[Data supplied Boundary: Start]

/-- A compute die (R13, R29, R76). -/
structure Die where
  /-- root table of each domain [R16, R29; 40 bits; none, DESIGN CHOICE log 1] -/
  roots : Table Nat
  /-- the foreman's global root [R30; 40 bits; none, DESIGN CHOICE log 1] -/
  global : Option Nat
  /-- package set of each domain, as a rising list [R29; 2,048 bytes; empty, DESIGN CHOICE log 1] -/
  pkgset : Table (List Nat)
  /-- walk cache [R34; 256 entries; empty, DESIGN CHOICE log 1] -/
  walks : List WalkEnt
  /-- L2CFG: DPART and REMSZ [R75, R76; 64; 0] -/
  l2cfg : Word
  /-- L2PCLS n [R76; 16 × 64; DOMAIN 0, WAYS all ones] -/
  l2pcls : Table Word
  /-- 64 KiB frames, with the domain, of the accesses without FO on which the prefetcher has trained [R61, R69; list; none, DESIGN
  CHOICE log 1] -/
  trained : List (Nat × Nat)
  deriving DecidableEq, Repr

/-- A die after reset. -/
def Die.init : Die := ⟨[], none, [], [], 0, [], []⟩

/-- A health-table entry (R377, Table 8). -/
structure Health where
  /-- CORR [R377; 16; 0] -/
  corr : Nat
  /-- Q [R377; 1; 0] -/
  q : Bool
  /-- S [R377; 1; 0] -/
  s : Bool
  /-- H [R377; 1; 0] -/
  h : Bool
  /-- SCORE [R377; 8; 0] -/
  score : Nat
  deriving DecidableEq, Repr

/-- A healthy core. -/
def Health.init : Health := ⟨0, false, false, false, 0⟩

/-- An entry of a panel's audit ring (R374). -/
structure AuditEnt where
  id : Nat
  /-- the launch of the activation -/
  launch : Nat
  cls : Nat
  q : Word
  core : Nat
  strand : Nat
  frame : Nat
  msg : Msg
  /-- the 16 tensor maps and the decode table, as bytes -/
  tables : List Byte
  tblstat : Word
  inputs : List Host.Cell
  /-- declared output regions are those of these maps -/
  audmaps : Nat
  copy : Nat
  /-- digest of the original, once its END has formed it -/
  digest : Option Word
  /-- physical cores and digests of the replays so far -/
  votes : List (Nat × Option Word)
  /-- the physical core that ran the original (R376, R377) -/
  phys : Nat
  /-- SUPV of the original's launch (R366) -/
  supv : Word
  deriving DecidableEq, Repr

/-- A panel and its foreman's hardware and firmware state (R13, R348, R390). -/
structure Panel where
  /-- messages in the foreman's SYS partition, oldest first [R187, R390; 8 slots; empty, DESIGN CHOICE log 1] -/
  sys : List Msg
  /-- messages in the inbox aperture [R390; 16; empty, DESIGN CHOICE log 1] -/
  aperture : List Msg
  /-- DROP [R390; 16; 0, DESIGN CHOICE log 1] -/
  drop : Nat
  /-- messages logged in control space [R349, R360, R408; list; empty, DESIGN CHOICE log 1] -/
  log : List Msg
  /-- panel TLB [R34; 512 sets × 8 ways; empty, DESIGN CHOICE log 1] -/
  tlb : List TlbEnt
  /-- remap entry of each panel row [R377; 8 × 64; 0] -/
  remap : Table Word
  /-- health table [R377; 136 entries; 0] -/
  health : Table Health
  /-- audit ring [R374; 16 MiB; empty, DESIGN CHOICE log 1] -/
  ring : List AuditEnt
  /-- skips counted [R374, R376; Nat; 0, DESIGN CHOICE log 1] -/
  skips : Nat
  /-- the panel has been reported DEGRADED [R377; 1; 0, DESIGN CHOICE log 1] -/
  degraded : Bool
  /-- aging interval k [R14, R355; 5; 16] -/
  aging : Nat
  deriving DecidableEq, Repr

/-- A panel after reset. -/
def Panel.init : Panel := ⟨[], [], 0, [], [], [], [], [], 0, false, 16⟩

/-- A mode change that the foreman holds (R15, R393). -/
structure ModeReq where
  mode : Nat
  target : Nat
  cls : Nat
  value : Word
  reply : Nat
  deriving DecidableEq, Repr

/-- A Nelyen port direction (R385, R387). -/
structure Port where
  /-- working lanes [R385; 4; all working, DESIGN CHOICE log 1] -/
  lanes : BitVec 4
  /-- working buffer banks [R385; 4; all working, DESIGN CHOICE log 1] -/
  banks : BitVec 4
  /-- BULK dropped [R387; 1; 0, DESIGN CHOICE log 1] -/
  bulkDropped : Bool
  /-- fenced [R387; 1; 0, DESIGN CHOICE log 1] -/
  fenced : Bool
  /-- reserve policy applied at this port [R15, R385; 2; 0] -/
  policy : Nat
  deriving DecidableEq, Repr

/-- A port with every lane and bank working. -/
def Port.init : Port := ⟨15, 15, false, false, 0⟩

/-- The boot chain (R394). -/
inductive Boot where
  | off | booted | failed (stage : Nat)
  deriving DecidableEq, Repr

/-- An SPDM request answered over DOE (R395). -/
structure SpdmAnswer where
  code : Nat
  req : Nat
  payload : List Nat
  deriving DecidableEq, Repr

/-- The capability word of a QK7: REV 0x07, FMTS 0xFFFF, FEAT 0x00FF (R382). -/
def qk7Word : Word := 0x07FFFF00000000FF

[Data supplied Boundary: End]

Work to complete.
Send back exactly the lines of the listing above starting at the one with "launch : Nat" and ending at the one with "(R376, R377) -/", inclusive, and no others.

Your response.
  launch : Nat
  cls : Nat
  q : Word
  core : Nat
  strand : Nat
  frame : Nat
  msg : Msg
  /-- the 16 tensor maps and the decode table, as bytes -/
  tables : List Byte
  tblstat : Word
  inputs : List Host.Cell
  /-- declared output regions are those of these maps -/
  audmaps : Nat
  copy : Nat
  /-- digest of the original, once its END has formed it -/
  digest : Option Word
  /-- physical cores and digests of the replays so far -/
  votes : List (Nat × Option Word)
  /-- the physical core that ran the original (R376, R377) -/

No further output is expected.